You beat me to it. :cringe:
 
But stop thinking in base 10, and things become easier. (Don't ask me how.)

I'll try to explain why.

Let's say I am trying to make a decimal adding machine. What I can do is add the first digit of each number together and save the amount that overflows a single digit. For example __7 + __5 = 1 with a carry of two. I can then repeat the process an arbitrary number of times but with taking into account the carry of the previous step. So my machine would only need to be able to add 0 + 0 + 0, 0 + 0 + 1, 0 + 1 + 0, 0 + 1 + 1, ... 9 + 9 + 0, 9 + 9 + 1. That is 200 different things just for addition.

Now lets say I am making a binary adding machine. I do addition but this time in base two. My machine has to only be able to add 0 + 0 + 0, 0 + 0 + 1, 0 + 1 + 0, 0 + 1 + 1, 1 + 0 + 0, 1 + 0 + 1, 1 + 1 + 0, and 1 + 1 + 1. That's only 8 things. This makes a binary machine much more simple and efficient than a decimal machine.
 
If Hitler had died in 1936, WWII wouldn't have happened - at least not in the same way, there's always the possibility of RED ALERT - and our technological development in many areas would be significantly slower. Aircraft and radar, for instance, not to mention the A-bomb.
 
BananaLee said:
I am the High Priest of Zheng He, he is my lord and master

I'm the Prophet of Zheng, he is my lord and savior.
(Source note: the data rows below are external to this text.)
/-- What the control plane holds beside its error records: configuration, live epochs, control queues, the line of commits; and
start-up and reliability. -/
def Blk.plane (b : Blk) : Ctl × Boot × Rel := ({ b.ctl with errs := [] }, b.boot, b.rel)

@[simp] theorem Blk.plane_mk (clk spd brg cores mem poison dir ctl ports pm scans wqs cqs eqs mssWq mssCq insts pipes hog eth
    dsp keys rmt dma mss boot rel elec stg hlat tbLat hostFrames preEpoch halfDown out fresh) :
    Blk.plane ⟨clk, spd, brg, cores, mem, poison, dir, ctl, ports, pm, scans, wqs, cqs, eqs, mssWq, mssCq, insts, pipes, hog,
      eth, dsp, keys, rmt, dma, mss, boot, rel, elec, stg, hlat, tbLat, hostFrames, preEpoch, halfDown, out, fresh⟩ =
      ({ ctl with errs := [] }, boot, rel) := rfl

@[simp] theorem Blk.plane_eta (b : Blk) : ({ b.ctl with errs := [] }, b.boot, b.rel) = b.plane := rfl

@[simp] theorem Blk.plane_ite {p : Prop} [Decidable p] (b c : Blk) :
    (if p then b else c).plane = if p then b.plane else c.plane := apply_ite _ _ _ _

@[simp] theorem Blk.plane_foldl {α : Type} {f : Blk → α → Blk} (h : ∀ b x, (f b x).plane = b.plane) (l : List α) (b : Blk) :
    (l.foldl f b).plane = b.plane := by
  induction l generalizing b with
  | nil => rfl
  | cons x l ih => exact (ih _).trans (h b x)

/-! Memory, events and the tables of the state. -/

@[simp] theorem Blk.plane_drawn (b : Blk) (n : Nat) : (b.drawn n).plane = b.plane := by rfl
@[simp] theorem Blk.plane_updPort (b : Blk) (h : Nat) (f : HostPort → HostPort) : (b.updPort h f).plane = b.plane := by rfl
@[simp] theorem Blk.plane_updFn (b : Blk) (h : Nat) (f1 : Bool) (f : Fn → Fn) : (b.updFn h f1 f).plane = b.plane := by rfl
@[simp] theorem Blk.plane_updWq (b : Blk) (i q : Nat) (f : Wq → Wq) : (b.updWq i q f).plane = b.plane := by rfl
@[simp] theorem Blk.plane_updCq (b : Blk) (i q : Nat) (f : Cq → Cq) : (b.updCq i q f).plane = b.plane := by rfl
@[simp] theorem Blk.plane_updEq (b : Blk) (i e : Nat) (f : EvQ → EvQ) : (b.updEq i e f).plane = b.plane := by rfl
@[simp] theorem Blk.plane_updInst (b : Blk) (i : Nat) (f : InstDyn → InstDyn) : (b.updInst i f).plane = b.plane := by rfl
@[simp] theorem Blk.plane_updThread (b : Blk) (t : Nat) (f : Thread → Thread) : (b.updThread t f).plane = b.plane := by rfl
@[simp] theorem Blk.plane_updChan (b : Blk) (c : Nat) (f : Channel → Channel) : (b.updChan c f).plane = b.plane := by rfl
@[simp] theorem Blk.plane_updGroup (b : Blk) (g : Nat) (f : Group → Group) : (b.updGroup g f).plane = b.plane := by rfl
@[simp] theorem Blk.plane_updPipe (b : Blk) (p : Nat) (f : Pipe → Pipe) : (b.updPipe p f).plane = b.plane := by rfl

@[simp] theorem Blk.plane_updLearn (b : Blk) (p : Nat) (f : LearnUnit → LearnUnit) : (b.updLearn p f).plane = b.plane := by
  rfl

@[simp] theorem Blk.plane_updLane (b : Blk) (l : Nat) (f : EthLane → EthLane) : (b.updLane l f).plane = b.plane := by rfl
@[simp] theorem Blk.plane_updDsp (b : Blk) (d : Nat) (f : Dsp → Dsp) : (b.updDsp d f).plane = b.plane := by rfl
@[simp] theorem Blk.plane_updEng (b : Blk) (h : Nat) (f : Dma → Dma) : (b.updEng h f).plane = b.plane := by rfl
@[simp] theorem Blk.plane_updSlot (b : Blk) (k : Nat) (f : Slot → Slot) : (b.updSlot k f).plane = b.plane := by rfl
@[simp] theorem Blk.plane_updSa (b : Blk) (k : Nat) (f : SaState → SaState) : (b.updSa k f).plane = b.plane := by rfl
@[simp] theorem Blk.plane_updUnit (b : Blk) (u : Nat) (f : Lu → Lu) : (b.updUnit u f).plane = b.plane := by rfl
@[simp] theorem Blk.plane_updQp (b : Blk) (n : Nat) (f : Qp → Qp) : (b.updQp n f).plane = b.plane := by rfl
@[simp] theorem Blk.plane_updTrig (b : Blk) (k : Nat) (f : Trig → Trig) : (b.updTrig k f).plane = b.plane := by rfl
@[simp] theorem Blk.plane_linkAwake (b : Blk) (h : Nat) : (b.linkAwake h).plane = b.plane := by rfl
@[simp] theorem Blk.plane_emit (b : Blk) (e : Emit) : (b.emit e).plane = b.plane := by rfl
@[simp] theorem Blk.plane_setPoison (b : Blk) (gs : List Nat) (v : Bool) : (b.setPoison gs v).plane = b.plane := by rfl

@[simp] theorem Blk.plane_reelRaw (b : Blk) (type severity origin : Nat) (body : List Byte) :
    (b.reelRaw type severity origin body).plane = b.plane := by
  simp [Blk.reelRaw]

@[simp] theorem Blk.plane_reel (b : Blk) (type origin : Nat) (fields : List Nat) :
    (b.reel type origin fields).plane = b.plane := by
  simp [Blk.reel]

/-! Completions, events and interrupts (R64 to R72). -/

@[simp] theorem Blk.plane_instWrite (b : Blk) (i writer va : Nat) (l : List Byte) :
    (b.instWrite i writer va l).plane = b.plane := by
  rfl

@[simp] theorem Blk.plane_updEvq (b : Blk) (r : EqR) (f : EvQ → EvQ) : (b.updEvq r f).plane = b.plane := by
  unfold Blk.updEvq
  split <;> simp

@[simp] theorem Blk.plane_evalIntx (b : Blk) (h : Nat) (f1 : Bool) : (b.evalIntx h f1).plane = b.plane := by
  simp [Blk.evalIntx]

@[simp] theorem Blk.plane_msiSend (b : Blk) (h : Nat) (f1 : Bool) (v : Nat) : (b.msiSend h f1 v).plane = b.plane := by
  simp [Blk.msiSend]

@[simp] theorem Blk.plane_eqWrite (b : Blk) (r : EqR) (a : Nat) (l : List Byte) : (b.eqWrite r a l).plane = b.plane := by
  unfold Blk.eqWrite
  split <;> simp

@[simp] theorem Blk.plane_eqMirror (b : Blk) (r : EqR) : (b.eqMirror r).plane = b.plane := by
  unfold Blk.eqMirror
  split <;> simp

@[simp] theorem Blk.plane_eqPut (b : Blk) (r : EqR) (ev : Ev) (merged : Nat) : (b.eqPut r ev merged).plane = b.plane := by
  simp [Blk.eqPut]

@[simp] theorem Blk.plane_eqTake (b : Blk) (r : EqR) (ev : Ev) : (b.eqTake r ev).plane = b.plane := by simp [Blk.eqTake]

@[simp] theorem Blk.plane_raise (fuel : Nat) (b : Blk) (r : EqR) (ev : Ev) : (Blk.raise fuel b r ev).plane = b.plane := by
  induction fuel generalizing b r ev with
  | zero => exact b.plane_eqTake r ev
  | succ n ih => simp [Blk.raise, ih]

@[simp] theorem Blk.plane_devEvent (b : Blk) (type index reason value detail : Nat) :
    (b.devEvent type index reason value detail).plane = b.plane := by
  simp [Blk.devEvent]

@[simp] theorem Blk.plane_msiDue (b : Blk) (r : EqR) : (b.msiDue r).plane = b.plane := by simp [Blk.msiDue]

@[simp] theorem Blk.plane_eqMirrorRetry (b : Blk) (r : EqR) : (b.eqMirrorRetry r).plane = b.plane := by
  unfold Blk.eqMirrorRetry
  split <;> simp

@[simp] theorem Blk.plane_eqRetry (b0 : Blk) (r : EqR) : (b0.eqRetry r).plane = b0.plane := by simp [Blk.eqRetry]

@[simp] theorem Blk.plane_updCqOf (b : Blk) (r : CqR) (f : Cq → Cq) : (b.updCqOf r f).plane = b.plane := by
  unfold Blk.updCqOf
  split <;> simp

@[simp] theorem Blk.plane_cqWrite (b : Blk) (r : CqR) (a : Nat) (l : List Byte) : (b.cqWrite r a l).plane = b.plane := by
  unfold Blk.cqWrite
  split <;> simp

@[simp] theorem Blk.plane_cqMirror (b : Blk) (r : CqR) : (b.cqMirror r).plane = b.plane := by
  unfold Blk.cqMirror
  split <;> simp

@[simp] theorem Blk.plane_cqEvent (b : Blk) (r : CqR) (type : Nat) : (b.cqEvent r type).plane = b.plane := by
  unfold Blk.cqEvent
  split <;> simp

@[simp] theorem Blk.plane_cqNotify (b : Blk) (r : CqR) : (b.cqNotify r).plane = b.plane := by simp [Blk.cqNotify]
@[simp] theorem Blk.plane_cqPut (b : Blk) (r : CqR) (x : HeldCpl) : (b.cqPut r x).plane = b.plane := by simp [Blk.cqPut]

@[simp] theorem Blk.plane_cqDrain (fuel : Nat) (b : Blk) (r : CqR) : (Blk.cqDrain fuel b r).plane = b.plane := by
  induction fuel generalizing b with
  | zero => rfl
  | succ n ih =>
    unfold Blk.cqDrain
    split <;> simp [ih]

@[simp] theorem Blk.plane_complete (b : Blk) (r : CqR) (c : Cpl) (bump : Option Nat) (solicited : Bool) (epoch qpn : Nat) :
    (b.complete r c bump solicited epoch qpn).plane = b.plane := by
  simp [Blk.complete]

@[simp] theorem Blk.plane_cqMirrorRetry (b : Blk) (r : CqR) : (b.cqMirrorRetry r).plane = b.plane := by
  unfold Blk.cqMirrorRetry
  split <;> simp

@[simp] theorem Blk.plane_cqRetry (b0 : Blk) (r : CqR) : (b0.cqRetry r).plane = b0.plane := by simp [Blk.cqRetry]
@[simp] theorem Blk.plane_instRetry (b : Blk) (i : Nat) : (b.instRetry i).plane = b.plane := by simp [Blk.instRetry]

@[simp] theorem Blk.plane_xlateFault (b : Blk) (i cause va : Nat) : (b.xlateFault i cause va).plane = b.plane := by
  simp [Blk.xlateFault]

/-! Work queues (R101 to R123). -/

@[simp] theorem Blk.plane_release (fuel : Nat) (b : Blk) (i q : Nat) : (Blk.release fuel b i q).plane = b.plane := by
  induction fuel generalizing b with
  | zero => rfl
  | succ n ih =>
    unfold Blk.release
    dsimp only
    repeat' split
    all_goals simp [ih]

@[simp] theorem Blk.plane_finish (b : Blk) (i q : Nat) (idx : W16) (status : Nat) (c : CplF) :
    (b.finish i q idx status c).plane = b.plane := by
  unfold Blk.finish
  split <;> simp

@[simp] theorem Blk.plane_finishNow (b : Blk) (i q : Nat) (idx : W16) (status : Nat) (c : CplF) (bump : Option Nat)
    (solicited : Bool) (qpn : Nat) :
    (b.finishNow i q idx status c bump solicited qpn).plane = b.plane := by
  unfold Blk.finishNow
  split <;> simp

/-! Objects of the configuration. -/

@[simp] theorem Blk.plane_takeBlocks (n : Nat) (b : Blk) (i : Nat) : (Blk.takeBlocks n b i).plane = b.plane := by
  induction n generalizing b with
  | zero => rfl
  | succ n ih =>
    rw [Blk.takeBlocks_succ]
    split
    · rfl
    · exact (ih _).trans (by simp)

@[simp] theorem Blk.plane_giveBlocks (b : Blk) (i n before : Nat) : (b.giveBlocks i n before).plane = b.plane := by rfl
@[simp] theorem Blk.plane_zeroLeft (b : Blk) (i before : Nat) : (b.zeroLeft i before).plane = b.plane := by rfl

@[simp] theorem Blk.plane_resizeBlocks (b : Blk) (i n before : Nat) : (b.resizeBlocks i n before).plane = b.plane := by
  simp [Blk.resizeBlocks]

/-! The check phase. -/

@[simp] theorem Blk.plane_objNew (b : Blk) (o : Obj) (e : W512) : (b.objNew o e).plane = b.plane := by
  unfold Blk.objNew
  split <;> simp

@[simp] theorem Blk.plane_freshQueues (b : Blk) (i : Nat) : (b.freshQueues i).plane = b.plane := by rfl

/-! The key store. -/

@[simp] theorem Blk.plane_flip (b : Blk) (k alg epoch : Nat) (key : KeyReg) : (b.flip k alg epoch key).plane = b.plane := by
  rfl

@[simp] theorem Blk.plane_retireSlot (b : Blk) (k epoch : Nat) : (b.retireSlot k epoch).plane = b.plane := by rfl
@[simp] theorem Blk.plane_wipeOld (b : Blk) : b.wipeOld.plane = b.plane := by rfl
@[simp] theorem Blk.plane_releaseUnit (b : Blk) (u : Nat) : (b.releaseUnit u).plane = b.plane := by simp [Blk.releaseUnit]

@[simp] theorem Blk.plane_jobEnd (b : Blk) (i q : Nat) (idx : W16) (u status length : Nat) :
    (b.jobEnd i q idx u status length).plane = b.plane := by
  unfold Blk.jobEnd
  split <;> simp

/-! Lookaside jobs. -/

theorem Blk.plane_of_writeFault {b : Blk} {i va : Nat} {a : Ans} {y : Nat × Blk} (h : b.writeFault i va a = some y) :
    y.2.plane = b.plane := by
  unfold Blk.writeFault at h
  split at h <;> simp at h
  simp [← h]

@[simp] theorem Blk.plane_endJobs (b : Blk) (status : Nat) (p : Nat → Entry → Bool) :
    (b.endJobs status p).plane = b.plane := by
  simp [Blk.endJobs]

@[simp] theorem Blk.plane_endLocks (b : Blk) (i : Nat) : (b.endLocks i).plane = b.plane := by rfl

@[simp] theorem Blk.plane_unitFault (b : Blk) (u : Nat) : (b.unitFault u).plane = b.plane := by
  unfold Blk.unitFault
  split <;> simp

@[simp] theorem Blk.plane_eraseSlot (b : Blk) (k : Nat) : (b.eraseSlot k).plane = b.plane := by simp [Blk.eraseSlot]

/-! Inline security associations. -/

@[simp] theorem Blk.plane_ethCnt (b : Blk) (l n k : Nat) : (b.ethCnt l n k).plane = b.plane := by rfl
@[simp] theorem Blk.plane_pipeCnt (b : Blk) (p n k : Nat) : (b.pipeCnt p n k).plane = b.plane := by rfl
@[simp] theorem Blk.plane_drop (b : Blk) (p reason : Nat) : (b.drop p reason).plane = b.plane := by rfl

/-! Threads, channels, fault records. -/

@[simp] theorem Blk.plane_leaveWait (b : Blk) (t : Nat) : (b.leaveWait t).plane = b.plane := by simp [Blk.leaveWait]
@[simp] theorem Blk.plane_wake (b : Blk) (t : Nat) : (b.wake t).plane = b.plane := by simp [Blk.wake]
@[simp] theorem Blk.plane_evalWait (b : Blk) (t : Nat) : (b.evalWait t).plane = b.plane := by simp [Blk.evalWait]
@[simp] theorem Blk.plane_evalWaits (b : Blk) (ts : List Nat) : (b.evalWaits ts).plane = b.plane := by simp [Blk.evalWaits]
@[simp] theorem Blk.plane_latch (b : Blk) (t bitsv : Nat) : (b.latch t bitsv).plane = b.plane := by simp [Blk.latch]
@[simp] theorem Blk.plane_unitEvent (b : Blk) (t k : Nat) : (b.unitEvent t k).plane = b.plane := by simp [Blk.unitEvent]
@[simp] theorem Blk.plane_stepWaits (b : Blk) : b.stepWaits.plane = b.plane := by simp [Blk.stepWaits]
@[simp] theorem Blk.plane_creditsRise (b : Blk) (c : Nat) : (b.creditsRise c).plane = b.plane := by simp [Blk.creditsRise]

@[simp] theorem Blk.plane_returnCredits (b : Blk) (t c : Nat) : (b.returnCredits t c).plane = b.plane := by
  simp [Blk.returnCredits]

@[simp] theorem Blk.plane_startThread (b : Blk) (t : Nat) (pc : W64) : (b.startThread t pc).plane = b.plane := by
  simp [Blk.startThread]

/-! Hogsheads and traffic managers. -/

@[simp] theorem Blk.plane_setTmq (b : Blk) (q : TmQueue) : (b.setTmq q).plane = b.plane := by rfl

@[simp] theorem Blk.plane_pfcSend (b : Blk) (l prio quanta : Nat) : (b.pfcSend l prio quanta).plane = b.plane := by
  simp [Blk.pfcSend]

@[simp] theorem Blk.plane_pfcEval (b : Blk) (l prio : Nat) : (b.pfcEval l prio).plane = b.plane := by simp [Blk.pfcEval]
@[simp] theorem Blk.plane_pfcSettle (b : Blk) : b.pfcSettle.plane = b.plane := by simp [Blk.pfcSettle]

@[simp] theorem Blk.plane_endLaunch (b : Blk) (p : Packet) (status : Nat) : (b.endLaunch p status).plane = b.plane := by
  unfold Blk.endLaunch
  repeat' split
  all_goals simp

@[simp] theorem Blk.plane_dropPkt (b : Blk) (p : Packet) (pipe reason : Nat) :
    (b.dropPkt p pipe reason).plane = b.plane := by
  simp [Blk.dropPkt]

@[simp] theorem Blk.plane_countDown (b : Blk) (h : Half) : (b.countDown h).plane = b.plane := by rfl

@[simp] theorem Blk.plane_dropDown (b : Blk) (p : Packet) (h : Half) : (b.dropDown p h).plane = b.plane := by
  simp [Blk.dropDown]

/-! From the queue to the wire or the host. -/

@[simp] theorem Blk.plane_lateHead (b : Blk) (l tc : Nat) : (b.lateHead l tc).plane = b.plane := by rfl

@[simp] theorem Blk.plane_launchDrop (b : Blk) (l : Nat) (p : Packet) : (b.launchDrop l p).plane = b.plane := by
  simp [Blk.launchDrop]

@[simp] theorem Blk.plane_launchCheck (b : Blk) : b.launchCheck.plane = b.plane := by simp [Blk.launchCheck]

/-! Ingress of a pipeline. -/

@[simp] theorem Blk.plane_laneReplay (b : Blk) (p : Nat) : (b.laneReplay p).plane = b.plane := by simp [Blk.laneReplay]

/-! Ethernet ports and drives. -/

@[simp] theorem Blk.plane_dropQueued (b : Blk) (l : Nat) : (b.dropQueued l).plane = b.plane := by simp [Blk.dropQueued]

@[simp] theorem Blk.plane_setLink (b : Blk) (l : Nat) (s : LinkSt) : (b.setLink l s).plane = b.plane := by
  simp [Blk.setLink]

@[simp] theorem Blk.plane_setFaults (b : Blk) (l : Nat) (local_ remote : Bool) :
    (b.setFaults l local_ remote).plane = b.plane := by
  simp [Blk.setFaults]

@[simp] theorem Blk.plane_linkSettle (b : Blk) (l : Nat) : (b.linkSettle l).plane = b.plane := by simp [Blk.linkSettle]
@[simp] theorem Blk.plane_dspEvent (b : Blk) (d : Nat) : (b.dspEvent d).plane = b.plane := by simp [Blk.dspEvent]

@[simp] theorem Blk.plane_slotEvent (b : Blk) (d : Nat) (rose : Bool) : (b.slotEvent d rose).plane = b.plane := by
  simp [Blk.slotEvent]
So thar. :smug:
 
I'm the Prophet of Zheng, he is my lord and savior. So thar. :smug:
I AM Zheng He, currently making my greatest discovery - an internet message board with one or two intelligent, open-minded people on it. Most out there thing I've ever done.
 
If the crusades had not happened we would not have the hostility between the West and the Middle East.
.

I see no connection between any present hostility and the crusades. The clash of two cultures and religions was inevitable as soon as the Sword of Islam burst out of the furnace of Arabia, 500 years before the crusades. The crusades were just another round of an ongoing conflict, which Europe lost. There was considerable rapprochment with leaders in the Muslim world in the last century; the current wave of fundamentalism is among other things, part of a reaction to globalization and the need for societal change under the old regimes.
 
If communism was never invented we'd have hyperdrive by now.